Keep it pithy and precise. Don’t write a 1,000-word long email, an editor won’t have the time to read it. Be polite but not too familiar. Tell them why you’re interested in writing for them and why you like the publication. Write a few sentences about yourself, your experience, your interests, and your specialisms – tell them your strengths. It may seem a simple thing to forget but make sure you say what part of the world you are based in. An editor may be really interested in having a writer based in Brazil, for instance, if that part of the art world is not being covered. Attach a piece of your writing.

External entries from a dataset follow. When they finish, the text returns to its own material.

-- ==== Sys2Proof/Tests/Slice0.lean ====
section
/-! SUPPORT. The model's own tests, and for every obligation with hypotheses a concrete state and operands that meet them.

Expected values are those of spec/95_test_vectors.md (the table or the vector `V<n>` is named with each test) or are computed
by hand from the rule named with the test. A `test_` theorem checks a result, a `witness_` theorem shows that hypotheses
can be met, clause by clause where a statement has several. -/

namespace Sys2Proof.Tests

open Sys2Proof.Machine

/-! ## Helpers -/

/-- The next state of an outcome, if it is one. -/
def next? : Result → Option State
  | .next t => some t
  | _ => none

/-- The fault of an outcome, if it is one. -/
def fault? : Result → Option Fault
  | .fault f => some f
  | _ => none

/-- Reset, with the `pc` at `pc` and the word `w` there as the program. -/
def at_ (pc w : Word) : State := ({ State.reset with pc := pc } : State).withFetchWord 32 w.toNat

/-- A word of data placed in memory from outside, as `MEM_INIT` does. -/
def withData (s : State) (a : Nat) (v : Word) : State := { s with mem := s.mem.writeWord a v }

/-- A machine whose program is `nop` at 0 and `jal x0, 0` at 4: table 2.8. -/
def fetchState (pc : Word) : State :=
  { State.launch { Config.initial with text := [0, 4] } ((Memory.writeWord [] 0 0x00000013#32).writeWord 4 0x0000006f#32)
    (Vector.replicate 31 0#32) with pc := pc }

/-- The depths of one slot per output FIFO. -/
def oneSlot : Vector Depth 3 := Vector.replicate 3 (.slots 1)

/-! ## WellFormed: each check refuses an ill-formed term -/

theorem test_wf_addi_above : (Instr.addi 1#5 0#5 2048#32).wellFormed = false := by decide
theorem test_wf_addi_below : (Instr.addi 1#5 0#5 (-2049#32)).wellFormed = false := by decide
theorem test_wf_lw_above : (Instr.lw 1#5 0#5 2048#32).wellFormed = false := by decide
theorem test_wf_sw_below : (Instr.sw 1#5 0#5 (-2049#32)).wellFormed = false := by decide
theorem test_wf_jal_odd : (Instr.jal 1#5 1#32).wellFormed = false := by decide
theorem test_wf_jal_above : (Instr.jal 1#5 0x00100000#32).wellFormed = false := by decide
theorem test_wf_jal_below : (Instr.jal 1#5 0xffeffffe#32).wellFormed = false := by decide
theorem test_wf_bne_odd : (Instr.bne 1#5 2#5 3#32).wellFormed = false := by decide
theorem test_wf_bne_above : (Instr.bne 1#5 2#5 4096#32).wellFormed = false := by decide
theorem test_wf_bne_below : (Instr.bne 1#5 2#5 (-4098#32)).wellFormed = false := by decide

/-- The extremes of R91 are accepted. -/
theorem test_wf_extremes : ∀ i ∈ [Instr.addi 31#5 31#5 0x7ff#32, .addi 0#5 0#5 0xfffff800#32, .lw 1#5 2#5 0xfffff800#32,
    .sw 1#5 2#5 0x7ff#32, .jal 1#5 0x000ffffe#32, .jal 1#5 0xfff00000#32, .bne 1#5 2#5 0xffe#32, .bne 1#5 2#5 0xfffff000#32,
    .csrr 31#5 0xfff#12, .csrw 0#12 31#5, .add 31#5 31#5 31#5, .mul 0#5 0#5 0#5, .jr 31#5], i.wellFormed = true := by decide

/-! ## Decode and encode: words of table 2.1 written out bit by bit from the figures of table T1 -/

/-- Decoding gives the instruction and encoding gives the word. -/
def Stands (w : Word) (i : Instr) : Prop := (decode w).toOption = some i ∧ encode i = w

theorem test_word_csrr : Stands 0b111111000010_00000_010_00101_1110011#32 (.csrr 5#5 0xfc2#12) := by unfold Stands; decide
theorem test_word_csrw : Stands 0b011111000100_11111_001_00000_1110011#32 (.csrw 0x7c4#12 31#5) := by unfold Stands; decide
theorem test_word_add : Stands 0b0000000_00010_00001_000_00011_0110011#32 (.add 3#5 1#5 2#5) := by unfold Stands; decide
theorem test_word_addi : Stands 0b100000000000_00001_000_00010_0010011#32 (.addi 2#5 1#5 0xfffff800#32) := by
  unfold Stands; decide
theorem test_word_mul : Stands 0b0000001_00010_00001_000_00011_0110011#32 (.mul 3#5 1#5 2#5) := by unfold Stands; decide
theorem test_word_lw : Stands 0b111111111100_00010_010_00101_0000011#32 (.lw 5#5 2#5 0xfffffffc#32) := by unfold Stands; decide
theorem test_word_sw : Stands 0b0111111_00111_00011_010_11111_0100011#32 (.sw 3#5 7#5 0x7ff#32) := by unfold Stands; decide
theorem test_word_jal : Stands 0b0_0000000000_1_00000000_00001_1101111#32 (.jal 1#5 0x800#32) := by unfold Stands; decide
theorem test_word_jr : Stands 0b000000000000_11111_000_00000_1100111#32 (.jr 31#5) := by unfold Stands; decide
theorem test_word_bne : Stands 0b1_111111_00000_00001_001_1100_1_1100011#32 (.bne 1#5 0#5 0xfffffff8#32) := by
  unfold Stands; decide

/-- The extremes of the scattered immediates (table 2.1). -/
theorem test_word_extremes : Stands 0x7ffff0ef#32 (.jal 1#5 0x000ffffe#32) ∧ Stands 0x800000ef#32 (.jal 1#5 0xfff00000#32) ∧
    Stands 0x000010ef#32 (.jal 1#5 0x1000#32) ∧ Stands 0x7e209fe3#32 (.bne 1#5 2#5 0xffe#32) ∧
    Stands 0x80209063#32 (.bne 1#5 2#5 0xfffff000#32) ∧ Stands 0x002090e3#32 (.bne 1#5 2#5 0x800#32) ∧
    Stands 0x8071a023#32 (.sw 3#5 7#5 0xfffff800#32) := by unfold Stands; decide

/-- The word matches no row, and is rejected by name. -/
def illegal (w : Word) : Bool :=
  match decode w with
  | .ok _ => false
  | .error e => e == .illegalInstruction w

/-- Words of table 2.2 are no instruction. -/
theorem test_illegal_words : [0x00000000#32, 0xffffffff#32, 0x402081b3#32, 0x022091b3#32, 0x042081b3#32, 0x00109093#32,
    0x0010f093#32, 0x00010283#32, 0x00011283#32, 0x00510023#32, 0x00208463#32, 0x0020c463#32, 0x000080e7#32, 0x00408067#32,
    0x00009067#32].all illegal = true := by decide
theorem test_illegal_words_system : [0xfc20a2f3#32, 0x7c2290f3#32, 0x7c203073#32, 0x7c205073#32, 0x00000073#32, 0x00100073#32,
    0x30200073#32, 0x10500073#32, 0x0ff0000f#32, 0x0000100f#32, 0x000000b7#32, 0x00000097#32, 0x00000001#32].all illegal = true := by
  decide

/-- The bytes of `lw x5, -4(x2)` in memory's order (table 2.1), and a word cut short. -/
theorem test_bytes : encodeBytes (.lw 5#5 2#5 0xfffffffc#32) = [0x83#8, 0x22#8, 0xc1#8, 0xff#8] ∧
    (decodeBytes [0x83#8, 0x22#8, 0xc1#8, 0xff#8, 0x13#8]).toOption = some (.lw 5#5 2#5 0xfffffffc#32, [0x13#8]) ∧
    (decodeBytes [0x13#8, 0#8, 0#8]).toOption = none ∧ decodeTableWord 32 0x00008067 = some (.jr 1#5) := by decide

/-- Two rows of table 2.3: bits 7 and 20 of a word. -/
theorem test_immediate_bits : immS 0x80#32 = 1#32 ∧ immB 0x80#32 = 0x800#32 ∧ immI 0x00100000#32 = 1#32 ∧
    immJ 0x00100000#32 = 0x800#32 := by decide

/-! ## Assembly (R22, R29, R97, R98, R99) -/

theorem test_names : regNamed "x31" = some 31#5 ∧ regNamed "ra" = some 1#5 ∧ regNamed "s1" = some 9#5 ∧ regNamed "a0" = some 10#5 ∧
    regNamed "s2" = some 18#5 ∧ regNamed "fp" = regNamed "s0" ∧ regNamed "t6" = some 31#5 ∧ regNamed "x32" = none ∧
    csrNamed "in2" = some 0xfc4#12 ∧ csrNamed "out1" = some 0x7c3#12 ∧ csrNamed "0xfc2" = none := by decide

/-- The operand order of each line (R97) and the two instances worked in part T3. -/
theorem test_assemble : assemble 0x20#32 (.jal "x1" 0x30#32) = some (.jal 1#5 16#32) ∧
    assemble 0x10#32 (.bne "x1" "x0" 0x8#32) = some (.bne 1#5 0#5 (-8#32)) ∧
    assemble 0#32 (.sw "x5" (-4) "x2") = some (.sw 2#5 5#5 0xfffffffc#32) ∧
    assemble 0#32 (.csrw "out0" "x5") = some (.csrw 0x7c2#12 5#5) ∧ assemble 0#32 (.addi "x1" "x0" 2048) = none ∧
    (assemble 0#32 .nop).map encode = some 0x00000013#32 := by decide
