-- ==== Sys2Proof/Machine/Regs.lean ====
section
/-!
DEFINITION. The register map (R8, R9, R18, R19): the address of every register the spec lays out, the place of every
field, and one table that gives each field its type, its reset value and the values a write may give it. The rows follow
the register tables of the chapters. A reset value of 0 stands for every field whose reset comes from a strap, a fuse, the
flash, the variant or a rule: the boot sequence writes those (Machine/Chip.lean).
-/
namespace Sys2Proof.Machine

/-- Field types (R9). -/
inductive FieldType where
  | rw | ro | w1c | rws | rwl | wo
  deriving DecidableEq, Repr

/-- The unit a register belongs to (R7, R20); the register's index in its family says which one of several. -/
inductive UnitKind where
  | alwaysK | senderK | tileK | vinK | gbeK | audioK | ingestK | compositorK | pipeK | scalerK | basinK | ovlK | loopK | lampK | memPortK
  deriving DecidableEq, Repr

/-- The place of one field: the register's address, the lowest bit and the width. -/
structure Fld where
  addr : Nat
  lo : Nat
  width : Nat
  deriving DecidableEq, Repr

/-- One field of a register table: lowest bit, width, type, reset value, and the ranges a write may give it (none: any). -/
structure FieldSpec where
  lo : Nat
  width : Nat
  ty : FieldType
  reset : Nat
  allowed : List (Nat × Nat)
  deriving DecidableEq, Repr

/-- A field specification; most fields take every value. -/
def fs (lo width : Nat) (ty : FieldType) (reset : Nat) (allowed : List (Nat × Nat) := []) : FieldSpec :=
  ⟨lo, width, ty, reset, allowed⟩

/-- One register, or a family of `count` registers `stride` bytes apart numbered from `first`. -/
structure RegFam where
  name : String
  base : Nat
  stride : Nat
  count : Nat
  first : Nat
  unit : UnitKind
  fields : List FieldSpec
  deriving DecidableEq, Repr

/-! ### Register addresses -/

abbrev R.KEEP_CAP0 : Nat := 0xF000000100
abbrev R.KEEP_CAP1 : Nat := 0xF000000108
abbrev R.KEEP_UID_LO : Nat := 0xF000000110
abbrev R.KEEP_UID_HI : Nat := 0xF000000118
abbrev R.KEEP_INSVC : Nat := 0xF000000120
abbrev R.CTRL_PATH_CFG : Nat := 0xF001000100
abbrev R.CTRL_TXN_STAT : Nat := 0xF001000200
abbrev R.CTRL_TXN_OPEN : Nat := 0xF001000208
abbrev R.CTRL_TXN_CFG : Nat := 0xF001000210
abbrev R.CTRL_CMD_STAT : Nat := 0xF001000218
abbrev R.CTRL_CVU_CFG (n : Nat) : Nat := 0xF001001000 + 0x40 * n
abbrev R.CTRL_CVU_POLY (n : Nat) : Nat := 0xF001001008 + 0x40 * n
abbrev R.CTRL_CVU_INIT (n : Nat) : Nat := 0xF001001010 + 0x40 * n
abbrev R.CTRL_CVU_D8 (n : Nat) : Nat := 0xF001001018 + 0x40 * n
abbrev R.CTRL_CVU_D16 (n : Nat) : Nat := 0xF001001020 + 0x40 * n
abbrev R.CTRL_CVU_D32 (n : Nat) : Nat := 0xF001001028 + 0x40 * n
abbrev R.CTRL_CVU_D64 (n : Nat) : Nat := 0xF001001030 + 0x40 * n
abbrev R.CTRL_CVU_RESULT (n : Nat) : Nat := 0xF001001038 + 0x40 * n
abbrev R.KEEP_AMCLK_CFG : Nat := 0xF000000208
abbrev R.KEEP_SSC_CFG : Nat := 0xF000000220
abbrev R.KEEP_GATE_RUN : Nat := 0xF000000228
abbrev R.KEEP_GATE_SLEEP : Nat := 0xF000000230
abbrev R.KEEP_GATE_DEEP : Nat := 0xF000000238
abbrev R.KEEP_RST_CAUSE : Nat := 0xF000000248
abbrev R.KEEP_SVC_CTRL : Nat := 0xF000000250
abbrev R.KEEP_SVC_STAT : Nat := 0xF000000258
abbrev R.KEEP_CLK_CFG : Nat := 0xF000000200
abbrev R.KEEP_CLK_STAT : Nat := 0xF000000210
abbrev R.KEEP_CLK_MON : Nat := 0xF000000218
abbrev R.MEM_PORT_CFG (n : Nat) : Nat := 0xF002001000 + 0x10 * n
abbrev R.MEM_PORT_STAT (n : Nat) : Nat := 0xF002001008 + 0x10 * n
abbrev R.MEM_RH_CFG : Nat := 0xF002000200
abbrev R.MEM_CFG : Nat := 0xF002000100
abbrev R.MEM_INFO : Nat := 0xF002000108
abbrev R.MEM_STAT : Nat := 0xF002000110
abbrev R.MEM_ERR_CNT : Nat := 0xF002000118
abbrev R.MEM_ERR_ADDR : Nat := 0xF002000120
abbrev R.INGEST_VIN_CFG (n : Nat) : Nat := 0xF003000100 + 0x20 * n
abbrev R.INGEST_VIN_MODE (n : Nat) : Nat := 0xF003000108 + 0x20 * n
abbrev R.INGEST_VIN_STAT (n : Nat) : Nat := 0xF003000110 + 0x20 * n
abbrev R.INGEST_FLOW_DST (n : Nat) : Nat := 0xF003001000 + 0x20 * n
abbrev R.INGEST_FLOW_FMT (n : Nat) : Nat := 0xF003001008 + 0x20 * n
abbrev R.INGEST_FLOW_STAT (n : Nat) : Nat := 0xF003001010 + 0x20 * n
abbrev R.INGEST_ANC_RING : Nat := 0xF003001800
abbrev R.INGEST_BUDGET : Nat := 0xF003000080
abbrev R.INGEST_SRC_BASE (n : Nat) : Nat := 0xF003002000 + 0x20 * n
abbrev R.INGEST_SRC_CFG (n : Nat) : Nat := 0xF003002008 + 0x20 * n
abbrev R.INGEST_SRC_GEOM (n : Nat) : Nat := 0xF003002010 + 0x20 * n
abbrev R.INGEST_SRC_STAT (n : Nat) : Nat := 0xF003002018 + 0x20 * n
abbrev R.INGEST_AUD_CFG : Nat := 0xF003003000
abbrev R.INGEST_AOUT_CFG (n : Nat) : Nat := 0xF003003010 + 0x8 * n
abbrev R.INGEST_AIN_CFG : Nat := 0xF003003030
abbrev R.INGEST_ACH_CFG (n : Nat) : Nat := 0xF003003040 + 0x8 * n
abbrev R.INGEST_AUD_STAT : Nat := 0xF003003100
abbrev R.COMPOSE_CFG : Nat := 0xF004000100
abbrev R.COMPOSE_BG : Nat := 0xF004000108
abbrev R.COMPOSE_HDR : Nat := 0xF004000110
abbrev R.LAYER_SRC (n : Nat) : Nat := 0xF004004000 + 0x40 * n
abbrev R.LAYER_CROP (n : Nat) : Nat := 0xF004004008 + 0x40 * n
abbrev R.LAYER_DST (n : Nat) : Nat := 0xF004004010 + 0x40 * n
abbrev R.LAYER_MIX (n : Nat) : Nat := 0xF004004018 + 0x40 * n
abbrev R.LAYER_STAT (n : Nat) : Nat := 0xF004004020 + 0x40 * n
abbrev R.COMPOSE_SCL_INFO (n : Nat) : Nat := 0xF004000300 + 0x8 * n
abbrev R.COMPOSE_PIPE_CFG (n : Nat) : Nat := 0xF004000200 + 0x10 * n
abbrev R.COMPOSE_LUT_E (n : Nat) : Nat := 0xF004010000 + 0x8 * n
abbrev R.COMPOSE_STAT : Nat := 0xF004000180
abbrev R.COMPOSE_PIPE_STAT (n : Nat) : Nat := 0xF004000208 + 0x10 * n
abbrev R.COMPOSE_SADDLE : Nat := 0xF004000118
abbrev R.COMPOSE_SREC_POS (n : Nat) : Nat := 0xF004006000 + 0x40 * n
abbrev R.COMPOSE_SREC_CFG (n : Nat) : Nat := 0xF004006008 + 0x40 * n
abbrev R.COMPOSE_SREC_EXPECT (n : Nat) : Nat := 0xF004006010 + 0x40 * n
abbrev R.COMPOSE_SREC_STAT (n : Nat) : Nat := 0xF004006018 + 0x40 * n
abbrev R.COMPOSE_SREC_VAL (n : Nat) : Nat := 0xF004006020 + 0x40 * n
abbrev R.COMPOSE_SREC_FRAME (n : Nat) : Nat := 0xF004006028 + 0x40 * n
abbrev R.COMPOSE_KLIB : Nat := 0xF004000700
abbrev R.COMPOSE_KLOAD : Nat := 0xF004000708
abbrev R.COMPOSE_KERR : Nat := 0xF004000710
abbrev R.COMPOSE_BASIN_STAT (n : Nat) : Nat := 0xF004000800 + 0x10 * n
abbrev R.COMPOSE_BASIN_EPOCH (n : Nat) : Nat := 0xF004000808 + 0x10 * n
abbrev R.COMPOSE_KSTAGE_CFG (n : Nat) : Nat := 0xF004007000 + 0x20 * n
abbrev R.COMPOSE_KSTAGE_PARAM (n : Nat) : Nat := 0xF004007008 + 0x20 * n
abbrev R.COMPOSE_KSTAGE_STAT (n : Nat) : Nat := 0xF004007010 + 0x20 * n
abbrev R.COMPOSE_SLOTS : Nat := 0xF004000400
abbrev R.COMPOSE_SLOT_TIME (n : Nat) : Nat := 0xF004000410 + 0x10 * n
abbrev R.COMPOSE_SLOT_CFG (n : Nat) : Nat := 0xF004000418 + 0x10 * n
abbrev R.COMPOSE_CAM_CFG (n : Nat) : Nat := 0xF004000500 + 0x20 * n
abbrev R.COMPOSE_CAM_OPEN (n : Nat) : Nat := 0xF004000508 + 0x20 * n
abbrev R.COMPOSE_CAM_READ (n : Nat) : Nat := 0xF004000510 + 0x20 * n
abbrev R.COMPOSE_SLOT_MASK : Nat := 0xF004000408
abbrev R.COMPOSE_SLOT_STAT : Nat := 0xF0040004C0
abbrev R.LINK_CFG : Nat := 0xF005000100
abbrev R.LINK_OVL_STAT (n : Nat) : Nat := 0xF005000200 + 0x20 * n
abbrev R.LINK_OVL_CNT (n : Nat) : Nat := 0xF005000208 + 0x20 * n
abbrev R.LINK_OVL_PEER (n : Nat) : Nat := 0xF005000210 + 0x20 * n
abbrev R.LINK_LOOP_CFG (n : Nat) : Nat := 0xF005000400 + 0x20 * n
abbrev R.LINK_LOOP_STAT (n : Nat) : Nat := 0xF005000408 + 0x20 * n
abbrev R.LINK_TILE_STAT : Nat := 0xF005000600
abbrev R.LINK_TILE_CNT : Nat := 0xF005000608
abbrev R.CTRL_PAIR_CFG : Nat := 0xF001000300
abbrev R.CTRL_PAIR_STAT : Nat := 0xF001000308
abbrev R.CTRL_PAIR_TERM : Nat := 0xF001000310
abbrev R.CTRL_PAIR_CNT : Nat := 0xF001000318
abbrev R.TIME_NOW_S : Nat := 0xF007000100
abbrev R.TIME_NOW_NS : Nat := 0xF007000108
abbrev R.TIME_CFG : Nat := 0xF007000200
abbrev R.TIME_PTP_CFG : Nat := 0xF007000208
abbrev R.TIME_FRAME_TF : Nat := 0xF007000300
abbrev R.TIME_FRAME_BASE_S : Nat := 0xF007000308
abbrev R.TIME_FRAME_BASE_NS : Nat := 0xF007000310
abbrev R.TIME_FRAME_BASE_N : Nat := 0xF007000318
abbrev R.TIME_FSYNC_IN_CFG : Nat := 0xF007000400
abbrev R.TIME_FSYNC_OUT_CFG (n : Nat) : Nat := 0xF007000410 + 0x8 * n
abbrev R.TIME_STAT : Nat := 0xF007000500
abbrev R.TIME_SERVO : Nat := 0xF007000508
abbrev R.TIME_PTP_INFO : Nat := 0xF007000510
abbrev R.TIME_PTP_GM : Nat := 0xF007000518
abbrev R.TIME_FSYNC_STAT : Nat := 0xF007000520
abbrev R.TIME_LOOP_SIDE (n : Nat) : Nat := 0xF007000600 + 0x8 * n
abbrev R.LAMP_COR_CFG : Nat := 0xF006000100
abbrev R.LAMP_TBL_INFO : Nat := 0xF006000108
abbrev R.LAMP_TBL_EPOCH : Nat := 0xF006000110
abbrev R.LAMP_COR_GAIN : Nat := 0xF006000120
abbrev R.LAMP_COR_TEMP : Nat := 0xF006000128
abbrev R.LAMP_COR_STAT : Nat := 0xF006000180
abbrev R.LAMP_COR_CNT : Nat := 0xF006000188
abbrev R.LAMP_COR_SHOW : Nat := 0xF006000190
abbrev R.LAMP_LEDGER_CFG : Nat := 0xF006000200
abbrev R.LAMP_LEDGER_STAT : Nat := 0xF006000208
abbrev R.LAMP_LEDGER_TIME : Nat := 0xF006000210
abbrev R.LAMP_MAP_CTRL : Nat := 0xF006000220
abbrev R.LAMP_MAP_STAT : Nat := 0xF006000228
abbrev R.LAMP_MAP_E (n : Nat) : Nat := 0xF006008000 + 0x8 * n
abbrev R.LAMP_RAIL_CFG (n : Nat) : Nat := 0xF006000400 + 0x20 * n
abbrev R.LAMP_RAIL_LIM (n : Nat) : Nat := 0xF006000408 + 0x20 * n
abbrev R.LAMP_RAIL_STAT (n : Nat) : Nat := 0xF006000410 + 0x20 * n
abbrev R.LAMP_TRIM_CFG (n : Nat) : Nat := 0xF006000600 + 0x8 * n
abbrev R.LAMP_DRV_CFG : Nat := 0xF006000300
abbrev R.LAMP_FAULT_CFG : Nat := 0xF006000308
abbrev R.LAMP_LPROG_INFO : Nat := 0xF006000310
abbrev R.LAMP_DRV_STAT : Nat := 0xF006000318
abbrev R.LAMP_DIAG_STAT : Nat := 0xF006000320
abbrev R.LAMP_DIAG_CNT : Nat := 0xF006000328
abbrev R.LAMP_FAULT_CTRL : Nat := 0xF006000330
abbrev R.LAMP_CAP_STAT : Nat := 0xF006000338
abbrev R.CTRL_CAP_CFG : Nat := 0xF001000400
abbrev R.CTRL_CAP_EXT : Nat := 0xF001000418
abbrev R.CTRL_CAP_STAT : Nat := 0xF001000408
abbrev R.CTRL_CAP_CTRL : Nat := 0xF001000410
abbrev R.LAMP_PHOTO_CFG : Nat := 0xF006000700
abbrev R.LAMP_PHOTO_LIM : Nat := 0xF006000708
abbrev R.LAMP_PHOTO_CTRL : Nat := 0xF006000710
abbrev R.LAMP_PHOTO_VAL (n : Nat) : Nat := 0xF006000780 + 0x10 * n
abbrev R.LAMP_PHOTO_K (n : Nat) : Nat := 0xF006000788 + 0x10 * n
abbrev R.LAMP_CAL_STAT : Nat := 0xF006000800
abbrev R.LAMP_CAL_INFO : Nat := 0xF006000808
abbrev R.LAMP_CAL_TIME : Nat := 0xF006000810
abbrev R.LAMP_CAL_TZ : Nat := 0xF006000818
abbrev R.LAMP_PHOTO_FB : Nat := 0xF006000820
abbrev R.LAMP_HKA_RAIL (n : Nat) : Nat := 0xF006000840 + 0x8 * n
abbrev R.KEEP_THERM_LIM : Nat := 0xF000000300
abbrev R.KEEP_THERM_CFG : Nat := 0xF000000308
abbrev R.KEEP_SAFE_CFG : Nat := 0xF000000408
abbrev R.KEEP_THERM_STAT : Nat := 0xF000000310
abbrev R.KEEP_TSENS (n : Nat) : Nat := 0xF000000340 + 0x8 * n
abbrev R.KEEP_SAFE_STAT : Nat := 0xF000000400
abbrev R.CTRL_BOOT_STAT : Nat := 0xF001000800
abbrev R.CTRL_IMG_INFO (n : Nat) : Nat := 0xF001000880 + 0x8 * n
abbrev R.CTRL_IMG_VER (n : Nat) : Nat := 0xF001000A00 + 0x8 * n
abbrev R.CTRL_FW_VER : Nat := 0xF001000B00
abbrev R.CTRL_FW_WIN_T : Nat := 0xF001000B08
abbrev R.CTRL_FW_WIN_S : Nat := 0xF001000B10
abbrev R.CTRL_FW_WIN_P : Nat := 0xF001000B18
abbrev R.KEEP_XMSS_INFO : Nat := 0xF000000500
abbrev R.KEEP_KEY_INFO : Nat := 0xF000000508
abbrev R.KEEP_IKEY_CTRL : Nat := 0xF000000510
abbrev R.KEEP_IKEY_D (n : Nat) : Nat := 0xF000000540 + 0x8 * n
abbrev R.KEEP_STRAP_STAT : Nat := 0xF000000600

Most magazines don’t commission unsolicited articles so don’t send out cold pieces of writing to be published. When you’re pitching an idea to an editor look through the publications archives, find out what they haven’t covered, as much as what they are covering. Find out what is coming up over the next months that’s really interesting, a centenary of a show for example. The hook is the most important thing.
Make your own website. This is a great way to make it easy for an editor to access your writing quickly. Make sure it’s got a clean layout in terms of style and content.
Attention to detail
Always fact check, title and date the work, source interesting images and sort out licensing and copyright when possible.
Know your audience and your publications
Who’s your audience? Is it a specialist audience or a general audience? Each publication will have its own voice. Get to know their tone, form and style. You should know the difference between publications. Find out who the editors, regular artists and contributing writers are for the publication. Choose one that reflects your own interests and writing style. With the evolution of the Internet, remember that your writing should communicate to a global audience.
Writing is a job
You should be paid and paid well for your writing. Your reputation is important so write good pieces about interesting artists and topics. Don’t just write worthless pieces for the sake of making money.
Getting down to basics
Describe the work you’re talking about, explain why you find it interesting and connect it to a broader context. Understand what has existed before and after an artwork. If you’re writing a press release or about an exhibition, give the reader specific information: how many artists are in the show? What type of art is being exhibited? Always put a brief description of what the piece is about below the title.
Ask the art questions:
Is it a reflection of its time?
Is it new and innovative?
What is it doing?
Why and what makes it compelling?
The Beginning & The End
You’re competing against every other writer in the publication, so your first and last sentence is really important. It is how you seduce the reader and entice them to read the whole piece. Does the first and last sentence of your piece leave you wanting more?
Kill your darlings
If it’s possible to cut it, cut it. Don’t keep that one great line because you love it. Detach yourself from your writing. Is it really adding anything to the piece? Does it work? Is the writing itself as interesting as the idea?
What’s your position?
Art isn’t static; it constantly reinvents itself. As Jennifer Higgie said, “No art is ever made in a vacuum… It’s about great art writers creating great discourse around the art being made.” There are globalised conversations going on in the art world now. Don’t shy away from discussions of gender, race, class and sexuality—these are things you should be commenting on.
It’s okay not to know
Not understanding a piece of art or feeling a sense of confusion can be a point of interest in writing about it. The failure to understand something can be a useful tool and made into a positive. Remember your writing doesn’t have to be conclusive or offer a definitive answer.
Warning: Rules are there to be broken. Forgive me for using a cliché.